Anonymous wrote:My DH is prone to this. He learned it from the attitude his mom had. He has become more aware. I gently revise his statement, so it doesn't sound like I am criticizing him, but it shows another way to say what he may be expressing. Often it requires a follow up question to the negative statement before making my passive corrective statement.
Ex:
DH: Our kid isn't smart.
ME: Why do you think our kid isn't smart?
DH: because he repeats the same mistakes over and over.
ME: Go on.
DH: Rhe other day, xyz, ...
After listening
ME:
So you are concerned about our kids development because of XYZ. That's valid. And I agree about this point you shared. Let's think of how we can address this and work together to support him.
(Wait for his defensiveness to go down)
When you said our kid isn't smart, It sounded like more of a judgement than a concern.
(then say a positive affirmation)
But you're a kind loving man, the one I fell in love with and who believes the best in his own child. I was hoping you didn't feel that negative about him!
(Show a physical affirmation)
Smile, hug, kiss, end of discussion.
Wash,Rinse, repeat.
It's tough, but it's effective. Old habits die hard. It took about 4 months of doing this daily and overlooking it without showing frustration when I couldn't.
Sometimes our partner needs us to teach them things they never learned at home in a loving way, until the understand and are motivated to teach and grow on their own.
Last, when you work and try to break that negativity down bit by bit, it usually has a source to it that is easier to identify and it helps you cope as he learns to strengthen the skill.
Positivity has more power than negativity. You really have to fight for it.

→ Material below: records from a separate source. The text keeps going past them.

-- ==== Sys2Proof/Machine/Tariff.lean ====
section
/-! DEFINITION. The Tariff Store (spec/02): the tables of a bank by number, the tariff check, the load cursor, commit,
copy and the deny list: TABLE_SEEK, TABLE_WRITE, TABLE_READ, TARIFF_CHECK, TARIFF_COMMIT, TARIFF_COPY, COPY_ENTRY,
TARIFF_COPY_COMPLETION, DENY_ADD and DENY_REMOVE. -/

namespace Sys2Proof.Machine

/-! ### Tables by number (R25, R26) -/

/-- The capacity of a table of a bank; 0 for a number that names no table of a bank (R25). -/
def tableCapacity (table : Nat) : Nat :=
  if table = 1 then 64 else if table = 2 then 16 else if table = 3 then 18 else if table = 4 then 16
  else if table = 5 then 1 else 0

/-- The length of a table of a bank (R26). -/
def Bank.tableLength (b : Bank) (table : Nat) : Nat :=
  if table = 1 then b.stations.length else if table = 2 then b.fareBands.length
  else if table = 3 then b.timeBands.length else if table = 4 then b.classes.length
  else if table = 5 then b.constants.length else 0

/-- Entries written whole at consecutive indexes from `index`, gap entries `gap` below them first, and the length raised
(R26, R33). -/
def BankTable.write {α : Type} (t : BankTable α) (gap : α) (index : Nat) (es : List α) : BankTable α where
  entries := t.entries.take (min t.length index) ++ List.replicate (index - t.length) gap ++ es ++
    t.entries.drop (index + es.length)
  length := max t.length (index + es.length)

/-- `count` entries carried in `bytes` written into a table of a bank from `index` (R33, R160). -/
def Bank.write (b : Bank) (table index count : Nat) (bytes : List Byte) : Bank :=
  if table = 1 then { b with stations := b.stations.write {} index (readEntries 5 readStation count bytes) }
  else if table = 2 then { b with fareBands := b.fareBands.write {} index (readEntries 4 readFareBand count bytes) }
  else if table = 3 then { b with timeBands := b.timeBands.write {} index (readEntries 5 readTimeBand count bytes) }
  else if table = 4 then { b with classes := b.classes.write {} index (readEntries 6 readClass count bytes) }
  else if table = 5 then { b with constants := b.constants.write {} index (readEntries 9 readConstants count bytes) }
  else b

/-- At most `count` entries of a table from `index` upward, below its length (R34). -/
def BankTable.read {α : Type} (t : BankTable α) (index count : Nat) : List α :=
  ((t.entries.take t.length).drop index).take count

/-- The entries TABLE_READ returns from a table of a bank (R34). -/
def Bank.read (b : Bank) (table index count : Nat) : List ReadEntry :=
  if table = 1 then (b.stations.read index count).map .station
  else if table = 2 then (b.fareBands.read index count).map .fareBand
  else if table = 3 then (b.timeBands.read index count).map .timeBand
  else if table = 4 then (b.classes.read index count).map .cls
  else if table = 5 then (b.constants.read index count).map .constants
  else []

/-! ### The tariff check (R36) -/

/-- The index, counted from `i`, of the first entry that `bad` holds for. -/
def firstBad {α : Type} (bad : α → Bool) : Nat → List α → Option Nat
  | _, [] => none
  | i, e :: rest => if bad e then some i else firstBad bad (i + 1) rest

/-- STATION_RANGE. -/
def StationEntry.outOfRange (e : StationEntry) : Bool := e.inUse && decide (e.chainage > 250000)

/-- CHAINAGE_REPEATED: the first index in use whose chainage an entry in use below it has; `seen` are theirs. -/
def firstRepeated : List Nat → Nat → List StationEntry → Option Nat
  | _, _, [] => none
  | seen, i, e :: rest =>
    if e.inUse then
      if seen.contains e.chainage then some i else firstRepeated (e.chainage :: seen) (i + 1) rest
    else firstRepeated seen (i + 1) rest

/-- BAND_RANGE. -/
def FareBandEntry.outOfRange (e : FareBandEntry) : Bool :=
  decide (e.upperLimit > 0) && (decide (e.upperLimit > 7500) || decide (e.rate > 9999))

/-- LIMITS_NOT_RISING: the first entry in use whose upper limit is at or below `last`, that of the entry in use before
it (0 before the first). -/
def firstNotRising : Nat → Nat → List FareBandEntry → Option Nat
  | _, _, [] => none
  | last, i, e :: rest =>
    if e.upperLimit > 0 then
      if e.upperLimit ≤ last then some i else firstNotRising e.upperLimit (i + 1) rest
    else firstNotRising last (i + 1) rest

/-- TIME_BAND_RANGE. -/
def TimeBandEntry.outOfRange (e : TimeBandEntry) : Bool :=
  e.inUse && (decide (e.startMinute > 1439) || decide (e.percent < 50) || decide (e.percent > 300))

/-- STARTS_NOT_RISING: within a day type's six entries, the first entry in use whose start minute is at or below that of
the entry in use before it. -/
def firstStartNotRising : Option Nat → Nat → List TimeBandEntry → Option Nat
  | _, _, [] => none
  | last, i, e :: rest =>
    let before := if i % 6 = 0 then none else last
    if e.inUse then
      if (before.map fun m => decide (e.startMinute ≤ m)).getD false then some i
      else firstStartNotRising (some e.startMinute) (i + 1) rest
    else firstStartNotRising before (i + 1) rest

/-- Whether a day type has an entry in use with start minute 0. -/
def hasMinuteZero (b : Bank) (dayType : Nat) : Bool :=
  ((b.timeBands.entries.drop (dayType * 6)).take 6).any fun e => e.inUse && decide (e.startMinute = 0)

/-- NO_MINUTE_ZERO. -/
def firstWithoutMinuteZero (b : Bank) : Option Nat :=
  if !hasMinuteZero b 0 then some 0 else if !hasMinuteZero b 1 then some 6
  else if !hasMinuteZero b 2 then some 12 else none

/-- CLASS_RANGE. -/
def ClassEntry.outOfRange (e : ClassEntry) : Bool :=
  e.inUse && (decide (e.payable > 100) || !(e.step == 1 || e.step == 5 || e.step == 10) ||
    decide (e.dailyCap > 65535))

/-- CONSTANT_RANGE. -/
def ConstantsEntry.outOfRange (c : ConstantsEntry) : Bool :=
  decide (c.boardingCharge > 999999) || decide (c.fareCeiling < 100) || decide (c.fareCeiling > 65535) ||
    decide (c.sameStationFee > 65535) || decide (c.minimumDistance > 100) || decide (c.sameStationGrace > 60)

/-- A check that reports index 0 when it fails. -/
def failsAtZero (fails : Bool) : Option Nat := if fails then some 0 else none

/-- The constants entry the check reads (R31). -/
def Bank.constantsEntry (b : Bank) : ConstantsEntry := b.constants.entries.getD 0 {}

/-- The checks of a bank in the order of R36: table, check number, and the index at which the check fails. -/
def Bank.checks (b : Bank) : List (Nat × Nat × Option Nat) :=
  [(1, 1, firstBad StationEntry.outOfRange 0 b.stations.entries),
    (1, 2, failsAtZero (decide ((b.stations.entries.filter (·.inUse)).length < 2))),
    (1, 3, firstRepeated [] 0 b.stations.entries),
    (2, 4, firstBad FareBandEntry.outOfRange 0 b.fareBands.entries),
    (2, 5, failsAtZero (!b.fareBands.entries.any fun e => decide (e.upperLimit > 0))),
    (2, 6, firstNotRising 0 0 b.fareBands.entries),
    (3, 7, firstBad TimeBandEntry.outOfRange 0 b.timeBands.entries),
    (3, 8, firstStartNotRising none 0 b.timeBands.entries),
    (3, 9, firstWithoutMinuteZero b),
    (4, 10, firstBad ClassEntry.outOfRange 0 b.classes.entries),
    (4, 11, failsAtZero (!(b.classes.entries.getD 0 {}).inUse)),
    (5, 12, failsAtZero (decide (b.constants.length = 0))),
    (5, 13, failsAtZero b.constantsEntry.outOfRange),
    (5, 14, failsAtZero (decide (b.constantsEntry.sameStationFee > b.constantsEntry.fareCeiling)))]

Anonymous wrote:OP here. To be honest, in addition to him becoming more negative (which he definitely has), part of the problem could be that I was depressed when we first got together, and am now happier on meds. So maybe our worldviews used to be more similar (I was never mean to others, but always assumed the worst would happen, or that other people disliked me).
Anonymous wrote:I get tired of DH assuming people always have the worst motives. Always out to get other people. I can't live like that. There's certainly plenty of evil in the world, but I can't stand to be reminded of it all the freaking time. I'm the one depressed in the relationship; he's a weird combo of a glass-half-full guy with a shitty view of other people.